Dataset entries
▬▬▬
-- ==== Sys2Proof/Machine/Dispatch.lean ====
section
/-! DEFINITION. The meaning of every instruction of spec/opcode_table.json, one direct call an arm. -/

namespace Sys2Proof.Machine

/-- The meaning of an instruction. -/
def exec (i : Instr) (s : State) : Host.Outcome State Fault Refusal :=
  match i with
  | .crcA d => Sys2Proof.Machine.execCrcA d s
  | .withCrcA d => Sys2Proof.Machine.execWithCrcA d s
  | .lcs l => Sys2Proof.Machine.execLcs l s
  | .dcs m p => Sys2Proof.Machine.execDcs m p s
  | .buildFrame c a => Sys2Proof.Machine.execBuildFrame c a s
  | .parseFrame => Sys2Proof.Machine.execParseFrame s
  | .transact c a tmo => Sys2Proof.Machine.execTransact c a tmo s
  | .reserved7 => Sys2Proof.Machine.execReserved7 s
  | .reserved8 => Sys2Proof.Machine.execReserved8 s
  | .reserved9 => Sys2Proof.Machine.execReserved9 s
  | .reservedA => Sys2Proof.Machine.execReservedA s
  | .reservedB => Sys2Proof.Machine.execReservedB s
  | .reservedC => Sys2Proof.Machine.execReservedC s
  | .reservedD => Sys2Proof.Machine.execReservedD s
  | .reservedE => Sys2Proof.Machine.execReservedE s
  | .reservedF => Sys2Proof.Machine.execReservedF s
  | .frameHostToDevice c a => Sys2Proof.Machine.execFrameHostToDevice c a s
  | .frameDeviceToHost p => Sys2Proof.Machine.execFrameDeviceToHost p s
  | .frameAck dir => Sys2Proof.Machine.execFrameAck dir s

end Sys2Proof.Machine
end

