-- ==== Sys2Proof/Machine/Core.lean ====
section
/-! DEFINITION. The machine behind the host's interface. -/

def Sys2Proof.core : Host.Core :=
  { State := Sys2Proof.Machine.State, Fault := Sys2Proof.Machine.Fault,
    Refusal := Sys2Proof.Machine.Refusal, step := Sys2Proof.Machine.step,
    reset := Sys2Proof.Machine.State.reset }
end

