/-- 43_frame_parse.md R89 to R93 and R95 to R99: whatever the reads of a PARSE_FRAME return, its flags, its log, its
result and the next read follow from the bytes they returned, test by test; the bytes returned are consumed, and those
behind them stay. -/
def Obligations.ParseFollowsItsReads : Prop :=
  ∀ s t : State, s.NoReset 3 → exec .parseFrame s = .next t →
    ∃ (h : Bytes) (more : List Event), t.trace = s.trace ++ [.rx 6 h] ++ more ∧ h.length ≤ 6 ∧
      t.log = s.log ++ flagEvents t.anom ++ endingEvents t.result.ending ∧
      t.result.anom = t.anom ∧ t.strict = s.strict ∧ anomHas t.anom .ack = false ∧
      (h.length ≤ 5 → t.anom = 0) ∧ t.FollowsReads h more ∧
      h ++ (readsOf more).flatten ++ t.rx = s.queueAfter (1 + (readsOf more).length)

/-- 43_frame_parse.md R92, R93, R96, R98: a frame that stands whole in RX, `LEN` not 0. Every flag is set exactly if its
test fails, the log has the events in the order of the tests, the payload is what `LEN` says, the reads are 6, `LEN`
and 1. -/
def Obligations.ParseReportsEveryAnomaly : Prop :=
  ∀ (s : State) (b0 b1 b2 len c m d x : Byte) (p rest : Bytes),
    s.NoReset 3 → p.length + 1 = len.toNat →
    s.rx = [b0, b1, b2, len, c, m] ++ p ++ [d, x] ++ rest →
    ∃ t : State, exec .parseFrame s = .next t ∧
      anomHas t.anom .ack = false ∧
      anomHas t.anom .pre = !decide ([b0, b1, b2] = [0x00, 0x00, 0xFF]) ∧
      anomHas t.anom .lcs = !decide ((len.toNat + c.toNat) % 256 = 0) ∧
      anomHas t.anom .marker = !decide (m = 0xD5) ∧
      anomHas t.anom .dcs = !decide ((m.toNat + sumBytes p + d.toNat) % 256 = 0) ∧
      anomHas t.anom .post = !decide (x = 0x00) ∧
      t.result = { ending := strictEnding s.strict t.anom p, anom := t.anom } ∧ t.resultValid = true ∧
      t.log = s.log ++ eventUnless (decide ([b0, b1, b2] = [0x00, 0x00, 0xFF])) .preambleMismatch ++
        eventUnless (decide ((len.toNat + c.toNat) % 256 = 0)) .lengthChecksumMismatch ++
        eventUnless (decide (m = 0xD5)) .markerMismatch ++
        eventUnless (decide ((m.toNat + sumBytes p + d.toNat) % 256 = 0)) .dataChecksumMismatch ++
        eventUnless (decide (x = 0x00)) .postambleMismatch ++
        eventUnless (!(s.strict && t.anom != 0)) .protocolViolation ∧
      t.trace = s.trace ++ [.rx 6 [b0, b1, b2, len, c, m], .rx len.toNat (p ++ [d]), .rx 1 [x]] ∧
      t.rx = rest ++ (s.drawAt 0).arrived ++ (s.drawAt 1).arrived ++ (s.drawAt 2).arrived ∧
      t.tx = s.tx ∧ t.lstate = s.lstate

/-- 43_frame_parse.md R95: a head with `LEN` 0 and one byte after it. The marker is not examined, nothing is read but the
head and the postamble, the payload is empty. -/
def Obligations.ParseOfZeroLengthReadsNoBody : Prop :=
  ∀ (s : State) (b0 b1 b2 c m x : Byte) (rest : Bytes),
    s.NoReset 2 → s.rx = [b0, b1, b2, 0, c, m, x] ++ rest →
    ∃ t : State, exec .parseFrame s = .next t ∧
      anomHas t.anom .ack = false ∧
      anomHas t.anom .pre = !decide ([b0, b1, b2] = [0x00, 0x00, 0xFF]) ∧
      anomHas t.anom .lcs = !decide (c = 0x00) ∧
      anomHas t.anom .marker = false ∧ anomHas t.anom .dcs = false ∧
      anomHas t.anom .post = !decide (x = 0x00) ∧
      t.result = { ending := strictEnding s.strict t.anom [], anom := t.anom } ∧
      t.trace = s.trace ++ [.rx 6 [b0, b1, b2, 0, c, m], .rx 1 [x]] ∧
      t.rx = rest ++ (s.drawAt 0).arrived ++ (s.drawAt 1).arrived

/-- 43_frame_parse.md R90 and R91: a head read that returned nothing, and one that returned 1 to 5 bytes. -/
def Obligations.ParseOfShortHead : Prop :=
  ∀ (s : State) (q h : Bytes), Bounded s.timeout → s.NoReset 1 →
    q = s.rx ++ (s.drawAt 0).arrived → q.length < 6 → h = q.take (s.drawAt 0).count →
    ∃ t : State, exec .parseFrame s = .next t ∧
      t.anom = 0 ∧ t.trace = s.trace ++ [.rx 6 h] ∧ h ++ t.rx = q ∧ t.tx = s.tx ∧
      (h = [] → t.result = { ending := .noResponse, anom := 0 } ∧ t.log = s.log) ∧
      (h ≠ [] → t.result = { ending := .fail .parseError, anom := 0 } ∧ t.log = s.log ++ [.parseError])

/-- 43_frame_parse.md R97 and 60_exceptions.md R144: a body cut short ends the operation; the flags of the tests made so
far stand, those of the data checksum and the postamble cannot be set; the bytes that came back are consumed. -/
def Obligations.ParseOfShortBody : Prop :=
  ∀ (s : State) (b0 b1 b2 len c m : Byte) (q r : Bytes), Bounded s.timeout → s.NoReset 2 →
    s.rx ++ (s.drawAt 0).arrived ++ (s.drawAt 1).arrived = [b0, b1, b2, len, c, m] ++ q →
    6 ≤ (s.rx ++ (s.drawAt 0).arrived).length → q.length < len.toNat → r = q.take (s.drawAt 1).count →
    ∃ t : State, exec .parseFrame s = .next t ∧
      anomHas t.anom .ack = false ∧
      anomHas t.anom .pre = !decide ([b0, b1, b2] = [0x00, 0x00, 0xFF]) ∧
      anomHas t.anom .lcs = !decide ((len.toNat + c.toNat) % 256 = 0) ∧
      anomHas t.anom .marker = !decide (m = 0xD5) ∧
      anomHas t.anom .dcs = false ∧ anomHas t.anom .post = false ∧
      t.result = { ending := .fail .parseError, anom := t.anom } ∧
      t.log.getLast? = some .parseError ∧
      t.trace = s.trace ++ [.rx 6 [b0, b1, b2, len, c, m], .rx len.toNat r] ∧ r ++ t.rx = q ∧
      t.tx = s.tx

/-- 43_frame_parse.md R99: a frame that is whole but for its postamble is not delivered. -/
def Obligations.ParseWithoutPostamble : Prop :=
  ∀ (s : State) (b0 b1 b2 len c m d : Byte) (p : Bytes), Bounded s.timeout → s.NoReset 3 →
    p.length + 1 = len.toNat → s.rx = [b0, b1, b2, len, c, m] ++ p ++ [d] →
    (∀ k, k < 3 → (s.drawAt k).arrived = []) →
    ∃ t : State, exec .parseFrame s = .next t ∧
      t.result = { ending := .fail .parseError, anom := t.anom } ∧
      anomHas t.anom .dcs = !decide ((m.toNat + sumBytes p + d.toNat) % 256 = 0) ∧
      anomHas t.anom .post = false ∧
      t.log.getLast? = some .parseError ∧ t.rx = [] ∧
      t.trace = s.trace ++ [.rx 6 [b0, b1, b2, len, c, m], .rx len.toNat (p ++ [d]), .rx 1 []]

/-- 43_frame_parse.md R89, R95 and R97, 41_link_checksum.md R82: what stands in HEAD, PAY and `sum` when the operation ends.
That they keep it afterwards is the model's choice (10_state.md R26; notes/assumptions/19.md). -/
def Obligations.ParseLeavesTheBuffers : Prop :=
  (∀ (s : State) (b0 b1 b2 len c m : Byte) (p d rest : Bytes),
    s.NoReset 3 → p.length + 1 = len.toNat → d.length = 2 → s.rx = [b0, b1, b2, len, c, m] ++ p ++ d ++ rest →
    ∃ t : State, exec .parseFrame s = .next t ∧
      t.head = [b0, b1, b2, len, c, m] ∧ t.pay = p ∧ t.sum = BitVec.ofNat 8 (m.toNat + sumBytes p)) ∧
  (∀ (s : State) (b0 b1 b2 c m x : Byte) (rest : Bytes),
    s.NoReset 2 → s.rx = [b0, b1, b2, 0, c, m, x] ++ rest →
    ∃ t : State, exec .parseFrame s = .next t ∧ t.head = [b0, b1, b2, 0, c, m] ∧ t.pay = [] ∧ t.sum = s.sum) ∧
  ∀ (s : State) (q : Bytes), Bounded s.timeout → s.NoReset 1 →
    q = s.rx ++ (s.drawAt 0).arrived → q.length < 6 →
    ∃ t : State, exec .parseFrame s = .next t ∧
      t.head = q.take (s.drawAt 0).count ∧ t.pay = s.pay ∧ t.sum = s.sum

/-- 43_frame_parse.md R101, corner cases (an inference for lengths 251 to 254): a built frame fed back into RX parses to
its own payload with only the marker flag; strict mode turns that into a failure (90_conflicts.md C5). -/
def Obligations.BuiltFrameParsesToItsPayload : Prop :=
  ∀ (c : Byte) (a rest : Bytes) (s : State), a.length + 1 ≤ 254 → s.NoReset 3 →
    s.rx = buildFrame c a ++ rest →
    ∃ t : State, exec .parseFrame s = .next t ∧ t.anom = 0b001000 ∧
      t.result = { ending := if s.strict then .fail .protocolViolation else .ok (c :: a), anom := 0b001000 }

/-- 43_frame_parse.md R100, end (an inference the spec marks as its own): a frame the device sends while no operation runs
is parsed to its payload with no flag, in either mode. -/
def Obligations.DeviceFrameParsesClean : Prop :=
  ∀ (p : Bytes) (s u : State), p.length ≤ 254 → s.rx = [] → s.NoReset 3 →
    exec (.frameDeviceToHost p) s = .next u →
    ∃ t : State, exec .parseFrame u = .next t ∧ t.result = { ending := .ok p, anom := 0 } ∧
      t.rx = (s.drawAt 0).arrived ++ (s.drawAt 1).arrived ++ (s.drawAt 2).arrived ∧ t.log = s.log

/-! ### TRANSACT -/

/-- A call within the operand limit, under a bounded timeout and unless the reset input interrupts it, ends in `IDLE` with a
result. That it ends is 70_reset_and_hazards.md R165, an inference the spec marks as its own, and rests on the channel
accepting writes (R164), which the model's writes always find true (DESIGN CHOICE, notes/assumptions/29.md). The timeout is
the call's (44_link_transaction.md R112); the ACK is written back exactly if a payload was parsed, whatever the flags and the
mode (R110). Behind what the flush left, the bytes on their way to the device are the frame and that ACK. -/
def Obligations.CallCompletesAndAcksWhatItParsed : Prop :=
  ∀ (c : Byte) (a : Bytes) (tmo : Duration) (s : State),
    a.length + 1 ≤ 254 → Bounded tmo → s.NoReset 5 →
    ∃ t : State, exec (.transact c a tmo) s = .next t ∧
      t.lstate = .idle ∧ t.timeout = tmo ∧ t.resultValid = true ∧
      t.result.anom = t.anom ∧
      t.crc = s.crc ∧ t.strict = s.strict ∧ t.latches = s.latches ∧ t.inputs = s.inputs ∧
      ((t.tx = s.tx ++ buildFrame c a ++ Config.ack ∧ t.deviceWait = false ∧
          t.txSent ++ t.txUnsent =
            s.txSent ++ s.txUnsent.take (s.drawAt 0).sent ++ buildFrame c a ++ Config.ack ∧
          ∃ p, p.length ≤ 254 ∧ t.result.ending = strictEnding s.strict t.anom p) ∨
        (t.tx = s.tx ++ buildFrame c a ∧
          t.txSent ++ t.txUnsent = s.txSent ++ s.txUnsent.take (s.drawAt 0).sent ++ buildFrame c a ∧
          (t.result.ending = .noResponse ∨ t.result.ending = .fail .parseError)))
▬▬▬
→ Work instructions
When the line with "reset := Sys2Proof.Machine.State.reset" is reached in the data above, begin copying, and stop after the line with "t.anom p, anom"; copy each line exactly, both ends included.

→ Answer to this exercise
    reset := Sys2Proof.Machine.State.reset }
end

/-- 43_frame_parse.md R89 to R93 and R95 to R99: whatever the reads of a PARSE_FRAME return, its flags, its log, its
result and the next read follow from the bytes they returned, test by test; the bytes returned are consumed, and those
behind them stay. -/
def Obligations.ParseFollowsItsReads : Prop :=
  ∀ s t : State, s.NoReset 3 → exec .parseFrame s = .next t →
    ∃ (h : Bytes) (more : List Event), t.trace = s.trace ++ [.rx 6 h] ++ more ∧ h.length ≤ 6 ∧
      t.log = s.log ++ flagEvents t.anom ++ endingEvents t.result.ending ∧
      t.result.anom = t.anom ∧ t.strict = s.strict ∧ anomHas t.anom .ack = false ∧
      (h.length ≤ 5 → t.anom = 0) ∧ t.FollowsReads h more ∧
      h ++ (readsOf more).flatten ++ t.rx = s.queueAfter (1 + (readsOf more).length)

/-- 43_frame_parse.md R92, R93, R96, R98: a frame that stands whole in RX, `LEN` not 0. Every flag is set exactly if its
test fails, the log has the events in the order of the tests, the payload is what `LEN` says, the reads are 6, `LEN`
and 1. -/
def Obligations.ParseReportsEveryAnomaly : Prop :=
  ∀ (s : State) (b0 b1 b2 len c m d x : Byte) (p rest : Bytes),
    s.NoReset 3 → p.length + 1 = len.toNat →
    s.rx = [b0, b1, b2, len, c, m] ++ p ++ [d, x] ++ rest →
    ∃ t : State, exec .parseFrame s = .next t ∧
      anomHas t.anom .ack = false ∧
      anomHas t.anom .pre = !decide ([b0, b1, b2] = [0x00, 0x00, 0xFF]) ∧
      anomHas t.anom .lcs = !decide ((len.toNat + c.toNat) % 256 = 0) ∧
      anomHas t.anom .marker = !decide (m = 0xD5) ∧
      anomHas t.anom .dcs = !decide ((m.toNat + sumBytes p + d.toNat) % 256 = 0) ∧
      anomHas t.anom .post = !decide (x = 0x00) ∧
      t.result = { ending := strictEnding s.strict t.anom p, anom := t.anom } ∧ t.resultValid = true ∧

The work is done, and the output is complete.